The processing means could be a processor or processors dedicated to perform the method according to the invention or, in a particularly advantageous configuration, the same, or part of the same, processing means that subtends the main image acquisition functionalities of the machine thus obtaining a very compact and powerful apparatus.

Further improvements of the invention will form the subject of the dependent claims. BRIEF DESCRIPTION OF THE DRAWINGS

The characteristics of the invention and the advantages derived therefrom will be more apparent from the following description of non-limiting embodiments, illustrated in the annexed drawings, in which:

Fig. 1 is a flowchart of the invention main steps in a preferred embodiment; Fig. 2 shows an X-ray image of the left ventricle with contour indication;

Fig. 3a shows another image of the left ventricle where also the aortic root is visible;

Fig. 3b shows an alternative manner of contour indication;

Fig. 4 shows two densitometry curves from different parts of the left ventricle;

Fig. 5 shows two densitometry curves with mayor overlap despite originating from different parts of the left ventricle;

Fig. 6 shows a densitometry curve with increasing contrast agent in the left ventricle over time;

Fig. 7 shows a densitometry curve in which contrast agent outflow occurs after a number of heart contractions;

Fig. 8 shows two densitometry curves in which the ventricular curve is close to the reference curve: a sign of high regurgitation;

Fig. 9 shows two densitometry curves in which the ventricular curve hardly shows any reaction to contrast agent injection: a sign of low regurgitation;

Fig. 10 shows a densitometry curve with shallow uptakes and steep downfalls;

Fig. 1 1 shows a densitometry curve with a high inflow, but a higher outflow;

Fig. 12 shows densitometry curves of various regions within the ventricle to be analysed;

Fig. 13 shows an example in which the regurgitation within the left ventricle is visualized by means of a 2D colour map;

Fig. 14 shows an example of the histogram peak shift that can be induced by protocol pixel intensity corrections;

Fig. 15 shows an example of contrast changes due to the presence of contrast agent of previous sessions. DETAILED DESCRIPTION OF A PREFERRED EMBODIMENT

The invention is particularly advantageous in the quantification of aortic regurgitation based on two-dimensional (2D) angiographic film of X-ray images and it will be mainly disclosed with reference to this field. In this case the object of interest is the left ventricle and the valve is the aortic valve. It is however to be understood that the left ventricle, the aorta and the aortic valve can be substituted with any object in fluid communication through a shutting one-way valve.
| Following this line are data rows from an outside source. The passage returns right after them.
-- ==== Sys2Proof/Tests/Slice0.lean ====
section
/-! SUPPORT. The model's own tests. Each expected result comes from the spec: a rule's example, a vector of
spec/95_test_vectors.md (named by its id), or the encoding tables of spec/30_encoding.md; none was read off the model.
Then, for each statement with hypotheses, a witness that meets them. -/

namespace Sys2Proof.Tests

open Sys2Proof.Machine Sys2Proof.Claims

/-! ### Well-formedness: the one check, at the ends of its four ranges and beside them (R69) -/

theorem test_ill_formed_undefined :
    [0x00, 0x0B, 0x10, 0x1D, 0x50, 0x5F, 0x60, 0x9F].all (fun b => !(Instr.undefined b).wellFormed) = true := by decide

theorem test_well_formed_undefined :
    [0x0C, 0x0F, 0x1E, 0x4F, 0x51, 0x5E, 0xA0, 0xFF].all (fun b => (Instr.undefined b).wellFormed) = true := by decide

theorem test_well_formed_defined : [Instr.stop, .add, .push1 0xFF, .push32 1, .dup16, .swap16].all Instr.wellFormed = true := by
  decide

/-! ### Decoding: the word of every constructor, written out from R60 and R64 -/

/-- Each byte sequence decodes to the instruction beside it, with nothing left over. -/
def decodesAs (ws : List (List Byte × Instr)) : Bool :=
  ws.all fun w =>
    match decode w.1 with
    | .ok (i, rest) => i == w.2 && rest == []
    | .error _ => false

theorem test_decode_one_byte : decodesAs ([
    ([0x00], .stop), ([0x01], .add), ([0x02], .mul), ([0x03], .sub), ([0x04], .div), ([0x05], .sdiv), ([0x06],
      .mod), ([0x07], .smod), ([0x08], .addmod), ([0x09], .mulmod), ([0x0A], .exp), ([0x0B],
      .signextend)] ++ [
    ([0x10], .lt), ([0x11], .gt), ([0x12], .slt), ([0x13], .sgt), ([0x14], .eq), ([0x15], .iszero), ([0x16],
      .and), ([0x17], .or), ([0x18], .xor), ([0x19], .not), ([0x1A], .byte), ([0x1B], .shl), ([0x1C], .shr),
      ([0x1D], .sar)] ++ [
    ([0x50], .pop), ([0x80], .dup1), ([0x81], .dup2), ([0x82], .dup3), ([0x83], .dup4), ([0x84], .dup5),
      ([0x85], .dup6), ([0x86], .dup7), ([0x87], .dup8), ([0x88], .dup9), ([0x89], .dup10), ([0x8A], .dup11),
      ([0x8B], .dup12), ([0x8C], .dup13), ([0x8D], .dup14), ([0x8E], .dup15), ([0x8F],
      .dup16)] ++ [
    ([0x90], .swap1), ([0x91], .swap2), ([0x92], .swap3), ([0x93], .swap4), ([0x94], .swap5), ([0x95], .swap6),
      ([0x96], .swap7), ([0x97], .swap8), ([0x98], .swap9), ([0x99], .swap10), ([0x9A], .swap11), ([0x9B],
      .swap12), ([0x9C], .swap13), ([0x9D], .swap14), ([0x9E], .swap15), ([0x9F],
      .swap16)]) = true := by decide +kernel

theorem test_decode_push : decodesAs ([
    ([0x5F], .push0),
    ([0x60, 0x01], .push1 0x01),
    ([0x61, 0x01, 0x02], .push2 0x0102),
    ([0x62, 0x01, 0x02, 0x03], .push3 0x010203),
    ([0x63, 0x01, 0x02, 0x03, 0x04], .push4 0x01020304),
    ([0x64, 0x01, 0x02, 0x03, 0x04, 0x05], .push5 0x0102030405),
    ([0x65, 0x01, 0x02, 0x03, 0x04, 0x05, 0x06], .push6 0x010203040506),
    ([0x66, 0x01, 0x02, 0x03, 0x04, 0x05, 0x06, 0x07], .push7 0x01020304050607),
    ([0x67, 0x01, 0x02, 0x03, 0x04, 0x05, 0x06, 0x07, 0x08], .push8 0x0102030405060708),
    ([0x68, 0x01, 0x02, 0x03, 0x04, 0x05, 0x06, 0x07, 0x08, 0x09], .push9 0x010203040506070809),
    ([0x69, 0x01, 0x02, 0x03, 0x04, 0x05, 0x06, 0x07, 0x08, 0x09, 0x0A],
      .push10 0x0102030405060708090A)] ++ [
    ([0x6A, 0x01, 0x02, 0x03, 0x04, 0x05, 0x06, 0x07, 0x08, 0x09, 0x0A, 0x0B],
      .push11 0x0102030405060708090A0B),
    ([0x6B, 0x01, 0x02, 0x03, 0x04, 0x05, 0x06, 0x07, 0x08, 0x09, 0x0A, 0x0B, 0x0C],
      .push12 0x0102030405060708090A0B0C),
    ([0x6C, 0x01, 0x02, 0x03, 0x04, 0x05, 0x06, 0x07, 0x08, 0x09, 0x0A, 0x0B, 0x0C, 0x0D],
      .push13 0x0102030405060708090A0B0C0D),
    ([0x6D, 0x01, 0x02, 0x03, 0x04, 0x05, 0x06, 0x07, 0x08, 0x09, 0x0A, 0x0B, 0x0C, 0x0D, 0x0E],
      .push14 0x0102030405060708090A0B0C0D0E),
    ([0x6E, 0x01, 0x02, 0x03, 0x04, 0x05, 0x06, 0x07, 0x08, 0x09, 0x0A, 0x0B, 0x0C, 0x0D, 0x0E, 0x0F],
      .push15 0x0102030405060708090A0B0C0D0E0F),
    ([0x6F, 0x01, 0x02, 0x03, 0x04, 0x05, 0x06, 0x07, 0x08, 0x09, 0x0A, 0x0B, 0x0C, 0x0D, 0x0E, 0x0F, 0x10],
      .push16 0x0102030405060708090A0B0C0D0E0F10),
    ([0x70, 0x01, 0x02, 0x03, 0x04, 0x05, 0x06, 0x07, 0x08, 0x09, 0x0A, 0x0B, 0x0C, 0x0D, 0x0E, 0x0F, 0x10,
      0x11], .push17 0x0102030405060708090A0B0C0D0E0F1011),
    ([0x71, 0x01, 0x02, 0x03, 0x04, 0x05, 0x06, 0x07, 0x08, 0x09, 0x0A, 0x0B, 0x0C, 0x0D, 0x0E, 0x0F, 0x10,
      0x11, 0x12], .push18 0x0102030405060708090A0B0C0D0E0F101112),
    ([0x72, 0x01, 0x02, 0x03, 0x04, 0x05, 0x06, 0x07, 0x08, 0x09, 0x0A, 0x0B, 0x0C, 0x0D, 0x0E, 0x0F, 0x10,
      0x11, 0x12, 0x13], .push19 0x0102030405060708090A0B0C0D0E0F10111213),
    ([0x73, 0x01, 0x02, 0x03, 0x04, 0x05, 0x06, 0x07, 0x08, 0x09, 0x0A, 0x0B, 0x0C, 0x0D, 0x0E, 0x0F, 0x10,
      0x11, 0x12, 0x13, 0x14], .push20 0x0102030405060708090A0B0C0D0E0F1011121314),
    ([0x74, 0x01, 0x02, 0x03, 0x04, 0x05, 0x06, 0x07, 0x08, 0x09, 0x0A, 0x0B, 0x0C, 0x0D, 0x0E, 0x0F, 0x10,
      0x11, 0x12, 0x13, 0x14, 0x15],
      .push21 0x0102030405060708090A0B0C0D0E0F101112131415)] ++ [
    ([0x75, 0x01, 0x02, 0x03, 0x04, 0x05, 0x06, 0x07, 0x08, 0x09, 0x0A, 0x0B, 0x0C, 0x0D, 0x0E, 0x0F, 0x10,
      0x11, 0x12, 0x13, 0x14, 0x15, 0x16], .push22 0x0102030405060708090A0B0C0D0E0F10111213141516),
    ([0x76, 0x01, 0x02, 0x03, 0x04, 0x05, 0x06, 0x07, 0x08, 0x09, 0x0A, 0x0B, 0x0C, 0x0D, 0x0E, 0x0F, 0x10,
      0x11, 0x12, 0x13, 0x14, 0x15, 0x16, 0x17], .push23 0x0102030405060708090A0B0C0D0E0F1011121314151617),
    ([0x77, 0x01, 0x02, 0x03, 0x04, 0x05, 0x06, 0x07, 0x08, 0x09, 0x0A, 0x0B, 0x0C, 0x0D, 0x0E, 0x0F, 0x10,
      0x11, 0x12, 0x13, 0x14, 0x15, 0x16, 0x17, 0x18],
      .push24 0x0102030405060708090A0B0C0D0E0F101112131415161718),
    ([0x78, 0x01, 0x02, 0x03, 0x04, 0x05, 0x06, 0x07, 0x08, 0x09, 0x0A, 0x0B, 0x0C, 0x0D, 0x0E, 0x0F, 0x10,
      0x11, 0x12, 0x13, 0x14, 0x15, 0x16, 0x17, 0x18, 0x19],
      .push25 0x0102030405060708090A0B0C0D0E0F10111213141516171819),
    ([0x79, 0x01, 0x02, 0x03, 0x04, 0x05, 0x06, 0x07, 0x08, 0x09, 0x0A, 0x0B, 0x0C, 0x0D, 0x0E, 0x0F, 0x10,
      0x11, 0x12, 0x13, 0x14, 0x15, 0x16, 0x17, 0x18, 0x19, 0x1A],
      .push26 0x0102030405060708090A0B0C0D0E0F101112131415161718191A),
    ([0x7A, 0x01, 0x02, 0x03, 0x04, 0x05, 0x06, 0x07, 0x08, 0x09, 0x0A, 0x0B, 0x0C, 0x0D, 0x0E, 0x0F, 0x10,
      0x11, 0x12, 0x13, 0x14, 0x15, 0x16, 0x17, 0x18, 0x19, 0x1A, 0x1B],
      .push27 0x0102030405060708090A0B0C0D0E0F101112131415161718191A1B),
    ([0x7B, 0x01, 0x02, 0x03, 0x04, 0x05, 0x06, 0x07, 0x08, 0x09, 0x0A, 0x0B, 0x0C, 0x0D, 0x0E, 0x0F, 0x10,
      0x11, 0x12, 0x13, 0x14, 0x15, 0x16, 0x17, 0x18, 0x19, 0x1A, 0x1B, 0x1C],
      .push28 0x0102030405060708090A0B0C0D0E0F101112131415161718191A1B1C),
    ([0x7C, 0x01, 0x02, 0x03, 0x04, 0x05, 0x06, 0x07, 0x08, 0x09, 0x0A, 0x0B, 0x0C, 0x0D, 0x0E, 0x0F, 0x10,
      0x11, 0x12, 0x13, 0x14, 0x15, 0x16, 0x17, 0x18, 0x19, 0x1A, 0x1B, 0x1C, 0x1D],
      .push29 0x0102030405060708090A0B0C0D0E0F101112131415161718191A1B1C1D),
    ([0x7D, 0x01, 0x02, 0x03, 0x04, 0x05, 0x06, 0x07, 0x08, 0x09, 0x0A, 0x0B, 0x0C, 0x0D, 0x0E, 0x0F, 0x10,
      0x11, 0x12, 0x13, 0x14, 0x15, 0x16, 0x17, 0x18, 0x19, 0x1A, 0x1B, 0x1C, 0x1D, 0x1E],
      .push30 0x0102030405060708090A0B0C0D0E0F101112131415161718191A1B1C1D1E),
    ([0x7E, 0x01, 0x02, 0x03, 0x04, 0x05, 0x06, 0x07, 0x08, 0x09, 0x0A, 0x0B, 0x0C, 0x0D, 0x0E, 0x0F, 0x10,
      0x11, 0x12, 0x13, 0x14, 0x15, 0x16, 0x17, 0x18, 0x19, 0x1A, 0x1B, 0x1C, 0x1D, 0x1E, 0x1F],
      .push31 0x0102030405060708090A0B0C0D0E0F101112131415161718191A1B1C1D1E1F),
    ([0x7F, 0x01, 0x02, 0x03, 0x04, 0x05, 0x06, 0x07, 0x08, 0x09, 0x0A, 0x0B, 0x0C, 0x0D, 0x0E, 0x0F, 0x10,
      0x11, 0x12, 0x13, 0x14, 0x15, 0x16, 0x17, 0x18, 0x19, 0x1A, 0x1B, 0x1C, 0x1D, 0x1E, 0x1F, 0x20],
      .push32 0x0102030405060708090A0B0C0D0E0F101112131415161718191A1B1C1D1E1F20)]) = true := by decide +kernel

theorem test_decode_undefined : decodesAs ([0x0C, 0x1E, 0x20, 0x40, 0x51, 0x52, 0x54, 0x58, 0x5C, 0x5E, 0xA0, 0xC0].map
    fun b => ([b], .undefined b)) = true := by decide +kernel

/-- The only byte sequence the decoder rejects, by name. -/
theorem test_decode_rejects_nothing_to_read : decode [] = .error .noOpcode := rfl

/-- R46's example `62abcd`: the missing byte reads as 0x00. -/
theorem test_decode_truncated : decodesAs [([0x62, 0xAB, 0xCD], .push3 0xABCD00)] = true := by decide

/-- Big-endian: `61 00 01` is PUSH2 of 1 and takes 3 bytes (R181). -/
theorem test_encode_push2 : encode (.push2 0x0001) = [0x61, 0x00, 0x01] := by decide

theorem test_encode_one_byte :
    [encode .stop, encode .exp, encode .dup16, encode .swap1] = [[0x00], [0x0A], [0x8F], [0x90]] := by decide

/-- The first byte of a table word is its bits 7..0, the second its bits 15..8; above `nbits` all is 0. -/
theorem test_decodeTableWord :
    decodeTableWord 8 0x01 = some .add ∧ decodeTableWord 16 0xAB60 = some (.push1 0xAB) ∧
      decodeTableWord 8 0xAB60 = some (.push1 0) ∧ decodeTableWord 8 0xC0 = some (.undefined 0xC0) := by decide +kernel

/-! ### One step of each instruction -/

/-- A small state: code of 40 zero bytes, pc 0, the given stack, reference parameters. -/
def sample (S : List Word) : State := { State.reset with code := { len := 40, cells := [] }, stack := S }

/-- What a step leaves: the stack, the pc, the run state and the cause. -/
def seen : StepOutcome → Option (List Word × Nat × RunState × Cause)
  | .next t => some (t.stack, t.pc, t.rs, t.cause)
  | _ => none

/-- An instruction completes with this stack, pc moved past `n` immediate bytes. -/
def gives (i : Instr) (S : List Word) (n : Nat) (S' : List Word) : Bool :=
  seen (exec i (sample S)) == some (S', 1 + n, .fetching, .none)

/-- An instruction faults with this cause, the stack unchanged and pc past it. -/
def faults (i : Instr) (s : State) (c : Cause) : Bool :=
  seen (exec i s) == some (s.stack, s.pc + 1, .failed, c)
The idea is to create a digital quantification of aortic insufficiency based on a two-dimensional (2D) angiographic film of X-ray images of a second or two (covering approximately three heart beats). This solution has the advantage of being both easily applicable during intervention (in contrast with methods like CT and MR), and gives more accurate, automatically generated and reproducible results than visual estimations. Only a single image film (a run of images shot under a single angle during a few seconds) is needed with this method, and such run will normally be shot during the intervention regardless, so no further time loss and exposure for the patient is caused.

In short, the method provides a reliable, reproducible automatically generated quantification of aortic insufficiency based on two-dimensional angiographic X-ray images, which have not been used before for such purpose. The new method for Al quantification, based on angiographic images, has also the advantage that it blends easily into the current clinical workflow. No extra images beyond what is already acquired during the procedure are required, the patient does not suffer from any additional stress, radiation, or additional procedures and the doctor does not need any additional imaging devices at the operation table.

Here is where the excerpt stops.